Phosphomolybdenum assay. The antioxidant activity of different extract solution (water, ethanol and methanol) was evaluated by the green phosphomolybdenum complex formation with slight modification75. A reagent solution was prepared with 0.6M H2SO4, 28mM Sodium phosphate and 4mM Ammonium molybdate. Further, 1.8 mL reagent solution was mixed with 0.2 mL of dilute extract solution and placed in a boiling water bath for 90 minutes at 95°C. After cooling down, the absorbance of each sample was measured at 695 nm using spectrophotometer (T80+ UV/VIS Spectrophotometer, UK). Blank was run same procedure just replacing the extract with the equivalent solvent. Antioxidant activity was also expressed as equivalents of ascorbic acid.
Hydrogen peroxide scavenging activity. Extracts antioxidant activities were evaluated by the hydrogen peroxide scavenging activity with slight modification76. Briefly, aliquot extracts at various concentrations was added 0.3 mL hydrogen peroxide solution (40mM) and 1.2 mL phosphate buffer (40mM; pH 7.4) and vortexes well. After 10 min the absorbance was measured at 230 nm against a blank solution (phosphate buffer). Different concentrations were tested for each sample to get IC50 value. Ascorbic acid was used as a positive control. The percentage of inhibition of the crude extracts was calculated using the following formula:
Hydrogen peroxide scavenged (%) = [(A0 – A1)/ (A0)] × 100 (5)

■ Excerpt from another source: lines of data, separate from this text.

-- ==== Sys2Proof/Laws/State.lean ====
section
/-! SUPPORT. What each update of State leaves in each field: one lemma per field and update, so that no proof
unfolds an update. -/

set_option Elab.async false

namespace Sys2Proof.Machine

/-! ### updFacet -/

@[simp] theorem State.updFacet_pending (s : State) (f : Fin 16) (g : Facet → Facet) : (s.updFacet f g).pending = s.pending := rfl
@[simp] theorem State.updFacet_freeCtr (s : State) (f : Fin 16) (g : Facet → Facet) : (s.updFacet f g).freeCtr = s.freeCtr := rfl
@[simp] theorem State.updFacet_out (s : State) (f : Fin 16) (g : Facet → Facet) : (s.updFacet f g).out = s.out := rfl
@[simp] theorem State.updFacet_upsets (s : State) (f : Fin 16) (g : Facet → Facet) : (s.updFacet f g).upsets = s.upsets := rfl
@[simp] theorem State.updFacet_mem (s : State) (f : Fin 16) (g : Facet → Facet) : (s.updFacet f g).mem = s.mem := rfl
@[simp] theorem State.updFacet_poison (s : State) (f : Fin 16) (g : Facet → Facet) : (s.updFacet f g).poison = s.poison := rfl
@[simp] theorem State.updFacet_wbQueue (s : State) (f : Fin 16) (g : Facet → Facet) : (s.updFacet f g).wbQueue = s.wbQueue := rfl
@[simp] theorem State.updFacet_cnt (s : State) (f : Fin 16) (g : Facet → Facet) : (s.updFacet f g).cnt = s.cnt := rfl
@[simp] theorem State.updFacet_tk (s : State) (f : Fin 16) (g : Facet → Facet) : (s.updFacet f g).tk = s.tk := rfl
@[simp] theorem State.updFacet_facets (s : State) (f : Fin 16) (g : Facet → Facet) : (s.updFacet f g).facets = s.facets.set f (g s.facets[f]) := rfl
@[simp] theorem State.updFacet_sched (s : State) (f : Fin 16) (g : Facet → Facet) : (s.updFacet f g).sched = s.sched := rfl
@[simp] theorem State.updFacet_ap (s : State) (f : Fin 16) (g : Facet → Facet) : (s.updFacet f g).ap = s.ap := rfl
@[simp] theorem State.updFacet_hbm (s : State) (f : Fin 16) (g : Facet → Facet) : (s.updFacet f g).hbm = s.hbm := rfl
@[simp] theorem State.updFacet_dma (s : State) (f : Fin 16) (g : Facet → Facet) : (s.updFacet f g).dma = s.dma := rfl
@[simp] theorem State.updFacet_tmplStatus (s : State) (f : Fin 16) (g : Facet → Facet) : (s.updFacet f g).tmplStatus = s.tmplStatus := rfl
@[simp] theorem State.updFacet_exp (s : State) (f : Fin 16) (g : Facet → Facet) : (s.updFacet f g).exp = s.exp := rfl
@[simp] theorem State.updFacet_cnd (s : State) (f : Fin 16) (g : Facet → Facet) : (s.updFacet f g).cnd = s.cnd := rfl
@[simp] theorem State.updFacet_img (s : State) (f : Fin 16) (g : Facet → Facet) : (s.updFacet f g).img = s.img := rfl
@[simp] theorem State.updFacet_wav (s : State) (f : Fin 16) (g : Facet → Facet) : (s.updFacet f g).wav = s.wav := rfl
@[simp] theorem State.updFacet_net (s : State) (f : Fin 16) (g : Facet → Facet) : (s.updFacet f g).net = s.net := rfl
@[simp] theorem State.updFacet_beam (s : State) (f : Fin 16) (g : Facet → Facet) : (s.updFacet f g).beam = s.beam := rfl
@[simp] theorem State.updFacet_host (s : State) (f : Fin 16) (g : Facet → Facet) : (s.updFacet f g).host = s.host := rfl
@[simp] theorem State.updFacet_jnl (s : State) (f : Fin 16) (g : Facet → Facet) : (s.updFacet f g).jnl = s.jnl := rfl
@[simp] theorem State.updFacet_err (s : State) (f : Fin 16) (g : Facet → Facet) : (s.updFacet f g).err = s.err := rfl
@[simp] theorem State.updFacet_pwr (s : State) (f : Fin 16) (g : Facet → Facet) : (s.updFacet f g).pwr = s.pwr := rfl
@[simp] theorem State.updFacet_fuse (s : State) (f : Fin 16) (g : Facet → Facet) : (s.updFacet f g).fuse = s.fuse := rfl
@[simp] theorem State.updFacet_trust (s : State) (f : Fin 16) (g : Facet → Facet) : (s.updFacet f g).trust = s.trust := rfl
@[simp] theorem State.updFacet_ready (s : State) (f : Fin 16) (g : Facet → Facet) : (s.updFacet f g).ready = s.ready := rfl
@[simp] theorem State.updFacet_idleNs (s : State) (f : Fin 16) (g : Facet → Facet) : (s.updFacet f g).idleNs = s.idleNs := rfl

Where: A0 is the Absorbance of control and A1 is the Absorbance of sample solution.
Statistical analysis. The obtained experimental data was analyzed through the standard statistical procedure. Data were analyzed using SPSS software (IBM Co., Chicago, IL). Analysis of variance (ANOVA) and Duncan’s multiple range method were used to compare solvents and samples. Values were expressed as means ± standard deviations. Differences were considered significant at p < 0.05. All analyses were performed in triplicate.